# Exercise goal
Copy every line from the records that holds the word "core".

Dataset entries
-- ==== Sys2Proof/Decode.lean ====
section
/-! DEFINITION. The words of the instructions (R45 to R55), the custom-1 words of a tool hart (R374) and the 512-bit nest records
(R57 to R59): the decoder, total on any word and rejecting by name (R56 step 1), and the encoder. -/

namespace Sys2Proof

/-- Why R56 step 1 calls a word illegal. -/
inductive DecodeError where
  | majorZero | majorUnassigned | minorUnassigned | reserved | illegalCode | accessForm | ctlUnassigned | notCustom1
  deriving DecidableEq, Repr

/-- What the decoder answers. -/
abbrev Decoded := Except DecodeError Instr

/-! ### Fields (R45, R46) -/

def majorOf (w : Word) : BitVec 8 := w.extractLsb' 56 8
def minorOf (w : Word) : BitVec 6 := w.extractLsb' 50 6
def fieldD (w : Word) : Reg := w.extractLsb' 43 7
def fieldA (w : Word) : Reg := w.extractLsb' 36 7
def fieldB (w : Word) : Reg := w.extractLsb' 29 7
def fieldC (w : Word) : Reg := w.extractLsb' 22 7
def fieldE (w : Word) : Reg := w.extractLsb' 15 7
def fieldFn (w : Word) : BitVec 15 := w.extractLsb' 0 15
def fieldImm36 (w : Word) : BitVec 36 := w.extractLsb' 0 36
def fieldImm43 (w : Word) : BitVec 43 := w.extractLsb' 0 43
def fieldOff29 (w : Word) : BitVec 29 := w.extractLsb' 0 29
def fieldOff18 (w : Word) : BitVec 18 := w.extractLsb' 0 18
def fieldMode (w : Word) : BitVec 3 := w.extractLsb' 26 3
def fieldScope (w : Word) : BitVec 3 := w.extractLsb' 23 3
def fieldSize (w : Word) : BitVec 2 := w.extractLsb' 21 2
def fieldFe (w : Word) : BitVec 2 := w.extractLsb' 19 2
def fieldOv (w : Word) : BitVec 1 := w.extractLsb' 18 1
def fieldResE (w : Word) : BitVec 18 := w.extractLsb' 18 18

def wordA (maj : BitVec 8) (min : BitVec 6) (d a b c e : Reg) (fn : BitVec 15) : Word :=
  maj ++ min ++ d ++ a ++ b ++ c ++ e ++ fn
def wordI (maj : BitVec 8) (min : BitVec 6) (d a : Reg) (imm : BitVec 36) : Word := maj ++ min ++ d ++ a ++ imm
def wordL (maj : BitVec 8) (min : BitVec 6) (d : Reg) (imm : BitVec 43) : Word := maj ++ min ++ d ++ imm
def wordB (maj : BitVec 8) (min : BitVec 6) (cond a b : Reg) (off : BitVec 29) : Word :=
  maj ++ min ++ cond ++ a ++ b ++ off
def wordM (maj : BitVec 8) (min : BitVec 6) (d a b : Reg) (mode scope : BitVec 3) (size fe : BitVec 2) (ov : BitVec 1)
    (off : BitVec 18) : Word :=
  maj ++ min ++ d ++ a ++ b ++ mode ++ scope ++ size ++ fe ++ ov ++ off
def wordE (maj : BitVec 8) (min : BitVec 6) (d a : Reg) (off : BitVec 18) : Word :=
  maj ++ min ++ d ++ a ++ (0 : BitVec 18) ++ off
/-- Format S has the layout of format I, with sys in place of imm (R46). -/
def wordS (maj : BitVec 8) (min : BitVec 6) (d a : Reg) (sys : BitVec 36) : Word := wordI maj min d a sys

/-! ### Codes (R48, R49, R51, R55) -/

def Mode.code : Mode → BitVec 3
  | .loc => 0 | .core => 1 | .shl => 2 | .crw => 3 | .glb => 4 | .chm => 5
def Mode.ofCode (c : BitVec 3) : Option Mode :=
  match c.toNat with
  | 0 => some .loc | 1 => some .core | 2 => some .shl | 3 => some .crw | 4 => some .glb | 5 => some .chm | _ => none
def Scope.code : Scope → BitVec 3
  | .plain => 0 | .core => 1 | .shell => 2 | .die => 3 | .package => 4 | .system => 5
def Scope.ofCode (c : BitVec 3) : Option Scope :=
  match c.toNat with
  | 0 => some .plain | 1 => some .core | 2 => some .shell | 3 => some .die | 4 => some .package | 5 => some .system
  | _ => none
def Size.code : Size → BitVec 2
  | .b => 0 | .q => 1 | .h => 2 | .w => 3
def Size.ofCode (c : BitVec 2) : Size :=
  match c.toNat with
  | 0 => .b | 1 => .q | 2 => .h | _ => .w
def AtomSize.code : AtomSize → BitVec 2
  | .h => 2 | .w => 3
def AtomSize.ofCode (c : BitVec 2) : Option AtomSize :=
  match c.toNat with
  | 2 => some .h | 3 => some .w | _ => none
def FullEmpty.code : FullEmpty → BitVec 2
  | .plain => 0 | .sync => 1 | .take => 2
def FullEmpty.ofCode (c : BitVec 2) : Option FullEmpty :=
  match c.toNat with
  | 0 => some .plain | 1 => some .sync | 2 => some .take | _ => none
def Rounding.code : Rounding → BitVec 3
  | .rne => 0 | .rtz => 1 | .rup => 2 | .rdn => 3
def Rounding.ofCode (c : BitVec 3) : Option Rounding :=
  match c.toNat with
  | 0 => some .rne | 1 => some .rtz | 2 => some .rup | 3 => some .rdn | _ => none
def Prec.code : Prec → BitVec 1
  | .d => 0 | .s => 1
def Prec.ofCode (c : BitVec 1) : Prec := if c = 0 then .d else .s
def Cond.code : Cond → Reg
  | .eq => 0 | .ne => 1 | .lt => 2 | .ge => 3 | .ltu => 4 | .geu => 5
def Cond.ofCode (c : Reg) : Option Cond :=
  match c.toNat with
  | 0 => some .eq | 1 => some .ne | 2 => some .lt | 3 => some .ge | 4 => some .ltu | 5 => some .geu | _ => none
def EngineId.code : EngineId → BitVec 2
  | .matrix => 0 | .vector => 1 | .copy => 2
def EngineId.ofCode (c : BitVec 2) : Option EngineId :=
  match c.toNat with
  | 0 => some .matrix | 1 => some .vector | 2 => some .copy | _ => none
def BarLevel.code : BarLevel → BitVec 2
  | .cgrp => 0 | .sgrp => 1 | .crew => 2
def BarLevel.ofCode (c : BitVec 2) : Option BarLevel :=
  match c.toNat with
  | 0 => some .cgrp | 1 => some .sgrp | 2 => some .crew | _ => none

/-! ### The formats' readers: reserved fields are zero (R47, R53, R54) -/

/-- Answers when a reserved part is zero. -/
def zeroed (z : Bool) (r : Decoded) : Decoded := if z then r else .error .reserved

/-- Answers when the instruction is one the manual gives the word to (R52, R55, R84, R104). -/
def formed (e : DecodeError) (i : Instr) : Decoded := if i.wellFormed then .ok i else .error e

/-- A code of a field, refused as R56 step 1 refuses a code marked illegal. -/
def coded {α : Type} (c : Option α) (k : α → Decoded) : Decoded :=
  match c with
  | some x => k x
  | none => .error .illegalCode

def readDAB (w : Word) (k : Reg → Reg → Reg → Instr) : Decoded :=
  zeroed (fieldC w == 0 && fieldE w == 0 && fieldFn w == 0) (.ok (k (fieldD w) (fieldA w) (fieldB w)))
def readDA (w : Word) (k : Reg → Reg → Instr) : Decoded :=
  zeroed (fieldB w == 0 && fieldC w == 0 && fieldE w == 0 && fieldFn w == 0) (.ok (k (fieldD w) (fieldA w)))
def readA (w : Word) (k : Reg → Instr) : Decoded :=
  zeroed (fieldD w == 0 && fieldB w == 0 && fieldC w == 0 && fieldE w == 0 && fieldFn w == 0) (.ok (k (fieldA w)))
def readAB (w : Word) (k : Reg → Reg → Instr) : Decoded :=
  zeroed (fieldD w == 0 && fieldC w == 0 && fieldE w == 0 && fieldFn w == 0) (.ok (k (fieldA w) (fieldB w)))
def readI (w : Word) (k : Reg → Reg → BitVec 36 → Instr) : Decoded := .ok (k (fieldD w) (fieldA w) (fieldImm36 w))
def readShift (w : Word) (k : Reg → Reg → BitVec 6 → Instr) : Decoded :=
  zeroed (w.extractLsb' 6 30 == 0) (.ok (k (fieldD w) (fieldA w) (w.extractLsb' 0 6)))
def readField (w : Word) (k : Reg → Reg → BitVec 6 → BitVec 6 → Instr) : Decoded :=
  zeroed (w.extractLsb' 12 24 == 0)
    (formed .illegalCode (k (fieldD w) (fieldA w) (w.extractLsb' 0 6) (w.extractLsb' 6 6)))
def readL (w : Word) (k : Reg → BitVec 43 → Instr) : Decoded := .ok (k (fieldD w) (fieldImm43 w))

/-- The fn field of a scalar FP instruction (R48): bits 14:4 reserved. -/
def fpFn (p : Prec) (rm : Rounding) : BitVec 15 := (0 : BitVec 11) ++ p.code ++ rm.code
def fpReserved (w : Word) : Bool := w.extractLsb' 4 11 == 0
def fpPrec (w : Word) : Prec := Prec.ofCode (w.extractLsb' 3 1)
def readFp (w : Word) (z : Bool) (k : Prec → Rounding → Instr) : Decoded :=
  zeroed (z && fpReserved w) (coded (Rounding.ofCode (w.extractLsb' 0 3)) fun rm => .ok (k (fpPrec w) rm))
/-- The FP instructions that do not round: RM must be 000 (R48). -/
def readFpExact (w : Word) (z : Bool) (k : Prec → Instr) : Decoded :=
  zeroed (z && fpReserved w && w.extractLsb' 0 3 == 0) (.ok (k (fpPrec w)))

/-- The memory operand of format M (R51). -/
def memRef (w : Word) (mode : Mode) : MemRef :=
  { mode := mode, a := fieldA w, b := fieldB w, off := fieldOff18 w }

/-- LD, LDS and ST (R52): scope 000. -/
def readLoadStore (w : Word) (k : Reg → MemRef → Size → FullEmpty → Bool → Instr) : Decoded :=
  coded (Mode.ofCode (fieldMode w)) fun mode => coded (FullEmpty.ofCode (fieldFe w)) fun fe =>
    coded (Scope.ofCode (fieldScope w)) fun scope =>
      if scope = .plain then
        formed .accessForm (k (fieldD w) (memRef w mode) (Size.ofCode (fieldSize w)) fe (fieldOv w == 1))
      else .error .accessForm
/-- LD.AQ, LDS.AQ and ST.RL (R52): fe 00, ov 0. -/
def readOrdered (w : Word) (k : Reg → MemRef → Size → Scope → Instr) : Decoded :=
  coded (Mode.ofCode (fieldMode w)) fun mode => coded (Scope.ofCode (fieldScope w)) fun scope =>
    if fieldFe w = 0 && fieldOv w = 0 then
      formed .accessForm (k (fieldD w) (memRef w mode) (Size.ofCode (fieldSize w)) scope)
    else .error .accessForm
/-- The scratchpad groups of R52: size as given, fe 00, scope 000, ov 0. -/
def readScratch (w : Word) (size : Size) (k : MemRef → Instr) : Decoded :=
  coded (Mode.ofCode (fieldMode w)) fun mode =>
    if fieldSize w = size.code && fieldFe w = 0 && fieldScope w = 0 && fieldOv w = 0 then
      formed .accessForm (k (memRef w mode))
    else .error .accessForm
def readScratchD (w : Word) (size : Size) (k : Reg → MemRef → Instr) : Decoded :=
  readScratch w size (k (fieldD w))
def readScratch0 (w : Word) (k : MemRef → Instr) : Decoded :=
  zeroed (fieldD w == 0) (readScratch w .w k)
/-- The global atomics (R52, R174). -/
def readAtomic (w : Word) (k : Reg → Reg → Reg → BitVec 18 → AtomSize → Scope → Instr) : Decoded :=
  coded (AtomSize.ofCode (fieldSize w)) fun size => coded (Scope.ofCode (fieldScope w)) fun scope =>
    if fieldMode w = Mode.glb.code && fieldFe w = 0 && fieldOv w = 0 then
      .ok (k (fieldD w) (fieldA w) (fieldB w) (fieldOff18 w) size scope)
    else .error .accessForm
/-- FENCE (R52): every field but the scope is zero. -/
def readFence (w : Word) : Decoded :=
  coded (Scope.ofCode (fieldScope w)) fun scope =>
    zeroed (fieldD w == 0 && fieldA w == 0 && fieldB w == 0 && fieldOff18 w == 0)
      (if fieldMode w = 0 && fieldSize w = 0 && fieldFe w = 0 && fieldOv w = 0 then formed .accessForm (.fence scope)
       else .error .accessForm)
/-- Format E with d = 0 (R53). -/
def readRecord (w : Word) (k : Reg → BitVec 18 → Instr) : Decoded :=
  zeroed (fieldD w == 0 && fieldResE w == 0) (.ok (k (fieldA w) (fieldOff18 w)))
/-- Link-register number in fn[1:0] (R186). -/
def readLink (w : Word) (z : Bool) (k : BitVec 2 → Instr) : Decoded :=
  zeroed (z && fieldC w == 0 && fieldE w == 0 && w.extractLsb' 2 13 == 0) (.ok (k (w.extractLsb' 0 2)))
/-- Semaphore number in fn[4:0] (R200). -/
def readSem (w : Word) (z : Bool) (k : BitVec 5 → Instr) : Decoded :=
  zeroed (z && fieldB w == 0 && fieldC w == 0 && fieldE w == 0 && w.extractLsb' 5 10 == 0) (.ok (k (w.extractLsb' 0 5)))
/-- The five register fields are zero. -/
def noRegs (w : Word) : Bool := fieldD w == 0 && fieldA w == 0 && fieldB w == 0 && fieldC w == 0 && fieldE w == 0
/-- Format S with sys = 0 (R54). -/
def readSys (w : Word) (z : Bool) (i : Instr) : Decoded := zeroed (z && fieldImm36 w == 0) (.ok i)
/-- The CTL instructions (R101): the number in sys[15:0]. -/
def readCtl (w : Word) (z : Bool) (k : BitVec 16 → Instr) : Decoded :=
  zeroed (z && w.extractLsb' 16 20 == 0) (formed .ctlUnassigned (k (w.extractLsb' 0 16)))
/-- A capability number in field d, 0 to 7 (R124). -/
def readCap (w : Word) (z : Bool) (k : BitVec 3 → Instr) : Decoded :=
  if (fieldD w).toNat < 8 then readSys w z (k (w.extractLsb' 43 3)) else .error .illegalCode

# Exercise result
  | .loc => 0 | .core => 1 | .shl => 2 | .crw => 3 | .glb => 4 | .chm => 5
  | 0 => some .loc | 1 => some .core | 2 => some .shl | 3 => some .crw | 4 => some .glb | 5 => some .chm | _ => none
  | .plain => 0 | .core => 1 | .shell => 2 | .die => 3 | .package => 4 | .system => 5
  | 0 => some .plain | 1 => some .core | 2 => some .shell | 3 => some .die | 4 => some .package | 5 => some .system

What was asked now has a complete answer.